* _What is expected_
Each line from the beginning of the data below through the line containing "s.ifReg _).trans h.ifHigh⟩" should be repeated exactly, please.

* _Records for the exercise_
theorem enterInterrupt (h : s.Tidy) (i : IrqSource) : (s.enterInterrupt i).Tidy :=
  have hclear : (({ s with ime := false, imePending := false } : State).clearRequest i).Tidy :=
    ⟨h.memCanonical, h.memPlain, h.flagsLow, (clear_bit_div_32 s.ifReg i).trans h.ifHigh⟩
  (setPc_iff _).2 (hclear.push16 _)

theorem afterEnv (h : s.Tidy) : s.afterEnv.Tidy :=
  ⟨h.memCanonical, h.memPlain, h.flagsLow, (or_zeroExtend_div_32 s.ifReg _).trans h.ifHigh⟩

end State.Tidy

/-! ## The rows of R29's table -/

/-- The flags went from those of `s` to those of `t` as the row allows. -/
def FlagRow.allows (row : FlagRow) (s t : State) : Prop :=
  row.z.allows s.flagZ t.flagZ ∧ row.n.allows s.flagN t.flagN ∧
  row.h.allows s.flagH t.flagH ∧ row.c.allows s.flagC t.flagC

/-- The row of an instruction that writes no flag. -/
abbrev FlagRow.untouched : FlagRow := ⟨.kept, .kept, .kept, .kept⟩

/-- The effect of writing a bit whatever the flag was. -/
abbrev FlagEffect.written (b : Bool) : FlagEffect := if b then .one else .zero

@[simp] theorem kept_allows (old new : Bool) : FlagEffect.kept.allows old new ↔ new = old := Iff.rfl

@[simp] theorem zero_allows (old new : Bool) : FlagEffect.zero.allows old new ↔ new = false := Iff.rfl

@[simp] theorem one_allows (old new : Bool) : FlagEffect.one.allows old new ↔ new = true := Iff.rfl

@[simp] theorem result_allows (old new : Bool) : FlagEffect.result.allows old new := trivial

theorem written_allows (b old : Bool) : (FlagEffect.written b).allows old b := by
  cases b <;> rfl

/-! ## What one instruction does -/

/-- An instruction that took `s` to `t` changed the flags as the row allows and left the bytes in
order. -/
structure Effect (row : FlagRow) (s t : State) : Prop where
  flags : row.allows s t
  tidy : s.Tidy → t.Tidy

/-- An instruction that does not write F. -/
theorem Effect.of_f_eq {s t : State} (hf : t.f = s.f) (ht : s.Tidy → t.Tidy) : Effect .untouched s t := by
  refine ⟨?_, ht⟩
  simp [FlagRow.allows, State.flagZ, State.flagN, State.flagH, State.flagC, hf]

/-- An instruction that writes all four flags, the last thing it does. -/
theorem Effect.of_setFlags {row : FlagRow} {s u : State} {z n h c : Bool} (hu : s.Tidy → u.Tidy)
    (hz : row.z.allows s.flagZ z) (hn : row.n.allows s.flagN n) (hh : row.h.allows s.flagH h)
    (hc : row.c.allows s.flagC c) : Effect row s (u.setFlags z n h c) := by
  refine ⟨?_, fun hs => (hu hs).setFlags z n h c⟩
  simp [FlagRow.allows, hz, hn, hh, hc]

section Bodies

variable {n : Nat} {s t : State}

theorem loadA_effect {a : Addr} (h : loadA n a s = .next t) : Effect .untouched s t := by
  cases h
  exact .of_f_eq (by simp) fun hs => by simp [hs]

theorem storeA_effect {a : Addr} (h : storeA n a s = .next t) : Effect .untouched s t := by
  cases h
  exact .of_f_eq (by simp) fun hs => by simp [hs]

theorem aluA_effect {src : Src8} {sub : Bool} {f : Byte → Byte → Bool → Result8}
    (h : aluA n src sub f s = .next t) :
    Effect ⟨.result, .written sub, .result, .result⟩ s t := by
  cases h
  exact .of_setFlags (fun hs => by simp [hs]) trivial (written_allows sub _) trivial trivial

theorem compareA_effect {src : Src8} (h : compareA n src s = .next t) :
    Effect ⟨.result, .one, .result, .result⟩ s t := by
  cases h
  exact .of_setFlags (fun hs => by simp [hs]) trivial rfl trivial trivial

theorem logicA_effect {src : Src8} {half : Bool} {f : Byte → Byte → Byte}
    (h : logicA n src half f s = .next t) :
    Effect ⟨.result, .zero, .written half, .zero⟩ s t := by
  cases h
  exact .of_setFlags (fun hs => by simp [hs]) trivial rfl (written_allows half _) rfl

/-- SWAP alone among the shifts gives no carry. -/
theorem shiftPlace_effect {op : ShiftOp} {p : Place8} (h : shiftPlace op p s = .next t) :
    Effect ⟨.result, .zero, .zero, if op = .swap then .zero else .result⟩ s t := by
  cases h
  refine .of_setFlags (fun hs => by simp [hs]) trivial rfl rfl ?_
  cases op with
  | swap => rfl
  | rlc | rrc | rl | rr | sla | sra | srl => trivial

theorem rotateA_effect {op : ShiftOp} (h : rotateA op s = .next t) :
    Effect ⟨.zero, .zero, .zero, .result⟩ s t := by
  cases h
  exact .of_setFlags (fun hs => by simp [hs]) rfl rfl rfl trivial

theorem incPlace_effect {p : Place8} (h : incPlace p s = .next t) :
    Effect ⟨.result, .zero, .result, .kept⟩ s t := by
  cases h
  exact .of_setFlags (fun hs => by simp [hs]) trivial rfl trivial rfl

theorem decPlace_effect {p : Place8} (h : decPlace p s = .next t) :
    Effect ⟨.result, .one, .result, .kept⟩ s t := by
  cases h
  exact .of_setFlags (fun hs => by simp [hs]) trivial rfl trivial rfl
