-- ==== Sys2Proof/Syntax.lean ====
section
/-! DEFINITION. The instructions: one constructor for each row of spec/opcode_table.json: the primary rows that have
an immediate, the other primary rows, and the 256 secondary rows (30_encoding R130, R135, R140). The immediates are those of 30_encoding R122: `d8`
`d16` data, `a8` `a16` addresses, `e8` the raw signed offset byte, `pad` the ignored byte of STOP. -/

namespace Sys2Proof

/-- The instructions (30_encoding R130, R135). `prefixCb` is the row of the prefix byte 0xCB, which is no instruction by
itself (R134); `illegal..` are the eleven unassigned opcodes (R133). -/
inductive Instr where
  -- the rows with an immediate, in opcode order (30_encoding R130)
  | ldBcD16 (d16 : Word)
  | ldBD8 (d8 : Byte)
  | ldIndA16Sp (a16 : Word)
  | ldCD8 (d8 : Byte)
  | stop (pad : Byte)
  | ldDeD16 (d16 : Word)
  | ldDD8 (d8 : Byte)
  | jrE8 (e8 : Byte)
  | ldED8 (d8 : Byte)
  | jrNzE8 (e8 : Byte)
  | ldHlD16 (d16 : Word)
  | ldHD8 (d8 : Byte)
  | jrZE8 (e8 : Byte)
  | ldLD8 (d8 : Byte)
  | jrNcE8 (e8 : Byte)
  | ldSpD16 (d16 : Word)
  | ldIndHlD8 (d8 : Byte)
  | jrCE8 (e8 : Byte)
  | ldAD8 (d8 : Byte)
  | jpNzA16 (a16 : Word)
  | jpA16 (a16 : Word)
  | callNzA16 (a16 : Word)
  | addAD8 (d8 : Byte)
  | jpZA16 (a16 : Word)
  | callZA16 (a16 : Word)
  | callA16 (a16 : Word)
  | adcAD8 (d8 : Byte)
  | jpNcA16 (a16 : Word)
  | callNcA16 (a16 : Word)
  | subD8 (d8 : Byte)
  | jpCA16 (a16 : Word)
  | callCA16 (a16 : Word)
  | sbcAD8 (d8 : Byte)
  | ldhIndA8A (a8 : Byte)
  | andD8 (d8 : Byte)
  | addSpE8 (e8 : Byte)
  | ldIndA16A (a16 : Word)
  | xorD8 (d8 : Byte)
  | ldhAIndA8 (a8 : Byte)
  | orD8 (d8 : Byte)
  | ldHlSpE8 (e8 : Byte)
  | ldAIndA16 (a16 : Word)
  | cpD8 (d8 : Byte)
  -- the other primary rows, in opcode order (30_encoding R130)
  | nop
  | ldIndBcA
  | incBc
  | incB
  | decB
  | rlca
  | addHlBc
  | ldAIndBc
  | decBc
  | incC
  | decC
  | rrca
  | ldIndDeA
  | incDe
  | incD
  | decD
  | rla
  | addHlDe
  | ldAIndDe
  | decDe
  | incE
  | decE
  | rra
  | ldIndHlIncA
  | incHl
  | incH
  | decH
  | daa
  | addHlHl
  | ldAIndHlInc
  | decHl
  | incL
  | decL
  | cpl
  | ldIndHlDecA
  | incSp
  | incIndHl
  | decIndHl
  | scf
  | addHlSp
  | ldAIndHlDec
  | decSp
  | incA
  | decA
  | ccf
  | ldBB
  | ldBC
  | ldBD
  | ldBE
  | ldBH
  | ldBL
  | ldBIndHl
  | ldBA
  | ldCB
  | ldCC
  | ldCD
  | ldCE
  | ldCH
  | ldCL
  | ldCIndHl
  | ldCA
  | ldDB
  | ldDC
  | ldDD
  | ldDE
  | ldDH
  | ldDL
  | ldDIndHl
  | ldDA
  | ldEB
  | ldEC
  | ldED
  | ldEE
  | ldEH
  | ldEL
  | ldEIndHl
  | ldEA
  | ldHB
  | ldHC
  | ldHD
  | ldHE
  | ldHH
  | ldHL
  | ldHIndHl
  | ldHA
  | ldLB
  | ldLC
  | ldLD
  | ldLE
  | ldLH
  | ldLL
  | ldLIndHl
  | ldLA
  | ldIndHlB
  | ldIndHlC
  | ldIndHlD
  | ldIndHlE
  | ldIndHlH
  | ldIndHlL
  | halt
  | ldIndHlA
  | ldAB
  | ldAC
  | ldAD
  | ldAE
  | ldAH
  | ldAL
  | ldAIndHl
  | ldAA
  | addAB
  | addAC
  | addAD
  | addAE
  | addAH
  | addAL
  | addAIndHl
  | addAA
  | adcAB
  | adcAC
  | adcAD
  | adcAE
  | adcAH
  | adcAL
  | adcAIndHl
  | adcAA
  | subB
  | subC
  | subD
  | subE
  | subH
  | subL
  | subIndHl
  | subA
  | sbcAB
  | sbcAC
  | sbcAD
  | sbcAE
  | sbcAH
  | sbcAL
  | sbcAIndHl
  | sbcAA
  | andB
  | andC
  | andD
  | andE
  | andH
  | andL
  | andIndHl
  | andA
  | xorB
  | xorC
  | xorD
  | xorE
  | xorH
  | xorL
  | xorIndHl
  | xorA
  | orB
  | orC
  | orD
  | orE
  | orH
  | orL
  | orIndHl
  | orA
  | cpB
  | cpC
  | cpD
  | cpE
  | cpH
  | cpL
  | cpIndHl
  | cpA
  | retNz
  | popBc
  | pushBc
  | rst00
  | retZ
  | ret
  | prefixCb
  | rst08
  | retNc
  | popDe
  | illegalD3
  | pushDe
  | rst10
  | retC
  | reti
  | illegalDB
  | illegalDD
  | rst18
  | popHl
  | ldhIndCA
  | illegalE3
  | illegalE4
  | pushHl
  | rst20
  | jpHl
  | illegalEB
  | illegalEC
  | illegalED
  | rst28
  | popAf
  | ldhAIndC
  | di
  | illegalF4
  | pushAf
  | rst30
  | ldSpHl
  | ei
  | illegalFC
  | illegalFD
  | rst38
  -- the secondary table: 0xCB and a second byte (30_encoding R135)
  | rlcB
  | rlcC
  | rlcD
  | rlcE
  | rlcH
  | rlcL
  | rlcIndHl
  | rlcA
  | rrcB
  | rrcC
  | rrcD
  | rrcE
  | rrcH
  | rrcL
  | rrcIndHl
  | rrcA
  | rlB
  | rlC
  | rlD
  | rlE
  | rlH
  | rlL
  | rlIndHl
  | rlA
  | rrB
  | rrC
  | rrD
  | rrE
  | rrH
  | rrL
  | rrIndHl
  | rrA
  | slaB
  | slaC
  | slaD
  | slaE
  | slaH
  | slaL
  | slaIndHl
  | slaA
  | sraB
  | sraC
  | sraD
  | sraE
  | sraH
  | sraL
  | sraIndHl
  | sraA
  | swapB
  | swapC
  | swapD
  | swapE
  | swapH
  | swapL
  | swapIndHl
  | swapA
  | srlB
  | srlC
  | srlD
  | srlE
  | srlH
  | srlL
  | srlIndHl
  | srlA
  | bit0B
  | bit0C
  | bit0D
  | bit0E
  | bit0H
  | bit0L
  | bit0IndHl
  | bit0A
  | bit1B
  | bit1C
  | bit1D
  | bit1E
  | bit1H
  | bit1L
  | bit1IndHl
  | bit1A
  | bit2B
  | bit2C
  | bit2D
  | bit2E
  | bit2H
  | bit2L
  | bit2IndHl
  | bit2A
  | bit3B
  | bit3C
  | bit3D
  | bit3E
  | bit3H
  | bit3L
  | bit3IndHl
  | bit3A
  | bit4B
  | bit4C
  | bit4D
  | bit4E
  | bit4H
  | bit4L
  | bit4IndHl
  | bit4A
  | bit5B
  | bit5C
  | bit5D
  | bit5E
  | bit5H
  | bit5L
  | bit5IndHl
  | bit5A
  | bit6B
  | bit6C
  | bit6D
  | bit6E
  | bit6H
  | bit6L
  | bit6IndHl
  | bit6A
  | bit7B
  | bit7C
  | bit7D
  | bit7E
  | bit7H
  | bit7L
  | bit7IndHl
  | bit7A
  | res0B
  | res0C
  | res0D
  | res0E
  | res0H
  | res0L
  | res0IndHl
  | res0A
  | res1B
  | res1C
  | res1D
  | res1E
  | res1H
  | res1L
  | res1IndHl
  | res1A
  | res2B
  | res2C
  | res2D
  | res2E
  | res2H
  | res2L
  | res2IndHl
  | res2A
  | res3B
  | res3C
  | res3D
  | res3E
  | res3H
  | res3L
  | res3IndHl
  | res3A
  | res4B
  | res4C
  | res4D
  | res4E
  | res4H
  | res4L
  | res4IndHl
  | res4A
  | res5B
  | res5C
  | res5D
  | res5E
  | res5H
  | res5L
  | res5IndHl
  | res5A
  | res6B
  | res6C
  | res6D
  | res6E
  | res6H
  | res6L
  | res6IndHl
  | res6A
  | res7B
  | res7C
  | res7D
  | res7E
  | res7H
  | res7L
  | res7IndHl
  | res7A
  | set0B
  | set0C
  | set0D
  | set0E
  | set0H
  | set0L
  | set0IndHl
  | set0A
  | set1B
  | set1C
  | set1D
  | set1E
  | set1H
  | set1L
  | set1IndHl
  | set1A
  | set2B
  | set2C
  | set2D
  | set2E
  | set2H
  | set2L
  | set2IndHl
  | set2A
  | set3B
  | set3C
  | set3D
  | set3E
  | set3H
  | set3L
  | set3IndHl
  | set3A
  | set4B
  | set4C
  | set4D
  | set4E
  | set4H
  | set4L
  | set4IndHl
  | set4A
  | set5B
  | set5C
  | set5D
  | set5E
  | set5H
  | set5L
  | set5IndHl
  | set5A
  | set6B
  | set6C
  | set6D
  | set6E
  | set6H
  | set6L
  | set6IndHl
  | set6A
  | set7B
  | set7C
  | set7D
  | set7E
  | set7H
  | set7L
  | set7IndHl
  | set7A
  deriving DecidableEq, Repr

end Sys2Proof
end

* _Response for this exercise_
theorem enterInterrupt (h : s.Tidy) (i : IrqSource) : (s.enterInterrupt i).Tidy :=
  have hclear : (({ s with ime := false, imePending := false } : State).clearRequest i).Tidy :=
    ⟨h.memCanonical, h.memPlain, h.flagsLow, (clear_bit_div_32 s.ifReg i).trans h.ifHigh⟩
  (setPc_iff _).2 (hclear.push16 _)

theorem afterEnv (h : s.Tidy) : s.afterEnv.Tidy :=
  ⟨h.memCanonical, h.memPlain, h.flagsLow, (or_zeroExtend_div_32 s.ifReg _).trans h.ifHigh⟩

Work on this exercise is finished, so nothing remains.